Sie freute sich natürlich darauf, nach Hollywood zurückzukehren und von Erik und den Produzenten zu erfahren, welche wunderbaren Projekte auf sie warteten. Nichtsdestotrotz nagte etwas an ihr. Eine innere Stimme hielt ihr vor, dass sie vielleicht wieder einmal die falsche Wahl traf.
Entschlossen, diese Stimme zu ignorieren, konzentrierte sie sich auf ihre Ankunft. Diesmal würde sie nicht den gleichen Fehler machen wie im Frühsommer auf dem Flughafen von Dublin. Sie hatte alles Notwendige im Handgepäck – darunter auch reichlich Make-up und Kleidung zum Wechseln. Vor allem aber hatte sie seit Ewigkeiten keinen Alkohol mehr angerührt, sodass sie heute keinen Kater hatte. Nein, diesmal würde sie einfach umwerfend aussehen, wenn sie aus dem Flieger stieg.

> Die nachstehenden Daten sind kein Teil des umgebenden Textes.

/-- CASK_ENCODE (R112): group 9 t + j of an emitted tile is coded with the shortest table, or stored raw. A group with
a poisoned sector is stored raw, and those of its sectors poisoned. (DEDUCED: log 20) -/
def execCaskEncode (d : Die) (p : Pol) (seq stream group : Nat) (bytes : List Byte) (s : State) : Out :=
  .next <|
    match s.streamOf p.val seq stream with
    | none => s
    | some (sd, c, m) =>
      let t := group / 9
      let j := group % 9
      let b := c.tiles.get {} t
      let (kind, off, len) := tileGroup sd.fmt j
      if sd.die ≠ d.val || sd.dst ≠ .porter || !b.cask || b.groups.contains j || bytes ≠ b.groupBytes off len then s else
      let settle := fun (s : State) => s.updStream p.val seq stream fun c => c.groupDone t j
      match b.groupLines off (len / 1024) with
      | none => settle s
      | some lines =>
        if !(lines.all s.lineQuiet) then s else
        let (bytes, oldBad, s) := s.groupEdges sd t off kind lines bytes
        let bad := fun (i : Nat) => oldBad || b.poison.contains (off / 128 + i)
        let (out, tag) := s.caskForm kind bytes (!(List.range (len / 128)).any bad)
        let s := s.pokeGroup p.val lines bad out
        let s := (List.range (len / 1024)).foldl (fun s i =>
          (byPoison (fun k => bad (8 * i + k)) (bytesAt 0 (slice bytes (1024 * i) 1024))).foldl (fun s g =>
            s.overwrite p.val seq sd.die sd.porter (tileVa sd (streamBase sd m) t (off + 1024 * i)) g.1 g.2) s) s
        settle (s.updMark (lines.headD 0) fun k => { k with tag := BitVec.ofNat 8 tag })

/-! ## Range steps (R177 to R179) -/

/-- A fenced manifest over a malformed range record (R178). -/
def State.rejectRun (s : State) (p seq : Nat) : State :=
  let m := ((s.pol p).run seq).m
  (s.raiseOwn .manifestReject srcSeq p (leBytes 4 m.tag ++ leBytes 4 m.slot)).fenceRun p seq

/-- The fields of a range record that R177 allows. -/
def rangeOk (raw : List Byte) : Bool :=
  leAt raw 0 8 % 1024 = 0 && leAt raw 0 8 < 2 ^ 45 && leAt raw 8 8 % 1024 = 0 && 1024 ≤ leAt raw 8 8
    && leAt raw 16 1 < 4 && leAt raw 17 1 < 2 && (leAt raw 16 1 ≠ 0 || leAt raw 18 1 < 4)
    && allZero (slice raw 19 13)

def State.updRange (s : State) (p seq i : Nat) (f : RangeRun → RangeRun) : State :=
  s.updRun p seq fun r => { r with ranges := r.ranges.upd {} i f }

/-- The record is read: the step begins. -/
def State.rangeBegin (s : State) (p seq i : Nat) (d : RangeDecl) (raw : List Byte) : State :=
  if !rangeOk raw then s.rejectRun p seq else
  let len := leAt raw 8 8
  let m := ((s.pol p).run seq).m
  let clipped := d.limit < len
  let s := if clipped then s.raiseOwn .rangeClipped (srcPorter d.die d.porter) p (leBytes 4 m.tag) else s
  s.updRange p seq i fun _ => {
    started := true, base := leAt raw 0 8, length := if clipped then d.limit / 1024 * 1024 else len
    op := leAt raw 16 1, level := leAt raw 17 1, hint := leAt raw 18 1 }

/-- The operation of a record on a line of local memory; none where the line must wait (a Bin without a way or a
tracker). -/
def State.rangeLine (s : State) (p seq i : Nat) (d : RangeDecl) (g : RangeRun) (line va entryHint : Nat) : Option State :=
  let send := fun (op : RangeOp) =>
    some ((s.updRange p seq i fun g => { g with outstanding := g.outstanding + 1 }).newReq
      (.range op (g.level = 1)) line p (.step p seq i) va (if g.hint = 0 then entryHint else g.hint))
  match g.op with
  | 0 =>
    if g.level = 1 then send .prefetch
    else
      let h := if g.hint = 0 then entryHint else g.hint
      let s' := s.binRead d.die p line 0xFF h
      if (s'.binFind d.die p line).isSome || (s'.mill d.die).fenced || s'.homeFenced line then some s' else none
  | 1 => send .flush
  | 2 => send .cleanInvalidate
  | _ => send .discard

/-- Lines in ascending order, until one must wait; a granule without the permission raises PERMISSION once and is
skipped. -/
def State.rangeLines (s : State) (p seq i : Nat) (d : RangeDecl) : Nat → State
  | 0 => s
  | fuel + 1 =>
    let r := (s.pol p).run seq
    let g := r.ranges.get {} i
    if g.length ≤ 1024 * g.lines then s else
    let va := g.base + 1024 * g.lines
    let eng := EngineRef.porter d.die d.porter p seq (256 + i)
    let src := srcPorter d.die d.porter
    let next := fun (s : State) => (s.updRange p seq i fun g => { g with lines := g.lines + 1 }).rangeLines p seq i d fuel
    let first := g.refused ≠ some (va / 2 ^ 21)
    let skip := fun (s : State) (raise : State → State) =>
      next ((if first then raise s else s).updRange p seq i fun g => { g with refused := some (va / 2 ^ 21) })
    match s.translate eng p va (if g.op = 3 then 4 else 3) r.m.tag with
    | (.denied, s) => skip s fun s => s.permission src p va 0
    | (.fenced, s) => skip s fun s => s.raiseOwn .fencedTarget src p (addrDetail va 0)
    | (.aborted, s) => skip s id
    | (.ok e dpa, s) =>
      if dpaModule dpa ≠ s.boot.moduleId then skip s fun s => s.permission src p va 0
      else if !s.localMem dpa then next s
      else
        match s.rangeLine p seq i d g (dpaOffset dpa / 1024) va (eHint e) with
        | some s => next s
        | none => s
    | (_, s) => s

/-- Every line operation has reached the level it names. -/
def State.rangeSettled (s : State) (p seq i : Nat) (d : RangeDecl) : Bool :=
  let g := ((s.pol p).run seq).ranges.get {} i
  g.started && g.length ≤ 1024 * g.lines && g.outstanding = 0
    && (g.op ≠ 0 || g.level = 1 || !(s.bins.any fun e =>
      e.1 / 2 ^ 17 = d.die && e.2.pol = p && isCollecting e.2.st && !e.2.waits.isEmpty))

/-- A range step of operation `op`: its record is read, its lines are taken as far as they can be, and it ends. -/
def State.rangeStep (s : State) (p seq i op : Nat) : State :=
  let q := s.pol p
  let r := q.run seq
  match q.isRunning seq && !r.suspended, (s.schedule r.m.schedule).bind fun c => c.ranges[i]? with
  | true, some d =>
    if s.held (srcPorter d.die d.porter) p then s else
    let eng := EngineRef.porter d.die d.porter p seq (256 + i)
    let go := fun (s : State) =>
      let g := ((s.pol p).run seq).ranges.get {} i
      if !(s.pol p).isRunning seq || !g.started || g.op ≠ op || g.done then s else
      let s := s.rangeLines p seq i d (g.length / 1024 - g.lines + 1)
      if s.rangeSettled p seq i d then
        (s.updRange p seq i fun g => { g with done := true }).endWalks eng else s
    if (r.ranges.get {} i).started then go s else
    if !s.mayBegin p seq (.range i) then s else
    let va := (r.m.operands.getD d.operand (0, 0)).2
    match s.translate eng p va 0 r.m.tag with
    | (.ok _ dpa, s) =>
      if !s.localMem dpa then (s.permission (srcPorter d.die d.porter) p va 0).rejectRun p seq
      else
        let raw := s.peek (dpaOffset dpa) 32
        if leAt raw 16 1 ≠ op && rangeOk raw then s else go (s.rangeBegin p seq i d raw)
    | (.denied, s) => (s.permission (srcPorter d.die d.porter) p va 0).rejectRun p seq
    | (.fenced, s) => (s.raiseOwn .fencedTarget (srcPorter d.die d.porter) p (addrDetail va 0)).rejectRun p seq
    | (.aborted, s) => s.rejectRun p seq
    | (_, s) => s
  | _, _ => s

/-- PREFETCH (R177). -/
def execPrefetch (p : Pol) (seq stepNo : Nat) (s : State) : Out := .next (s.rangeStep p.val seq stepNo 0)
/-- FLUSH (R177). -/
def execFlush (p : Pol) (seq stepNo : Nat) (s : State) : Out := .next (s.rangeStep p.val seq stepNo 1)
/-- CLEAN_INVALIDATE (R177). -/
def execCleanInvalidate (p : Pol) (seq stepNo : Nat) (s : State) : Out := .next (s.rangeStep p.val seq stepNo 2)
/-- DISCARD (R177). (DEDUCED: log 62) -/
def execDiscard (p : Pol) (seq stepNo : Nat) (s : State) : Out := .next (s.rangeStep p.val seq stepNo 3)

end Sys2Proof.Machine
end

Ruth spürte, wie sich in ihrem Bauch etwas regte, und legte die Hände darauf. Sie stellte sich vor, dass ihr Kind irgendwann einmal auf den Fotos von diesem Tag sehen würde, wie seine Mummy triumphierend das Flughafengebäude verließ, auf dem Weg zu ihrem Agenten, um über die Filmrolle ihres Lebens zu sprechen. Als sie lächelnd über ihren Bauch strich, spürte sie weitere Bewegungen.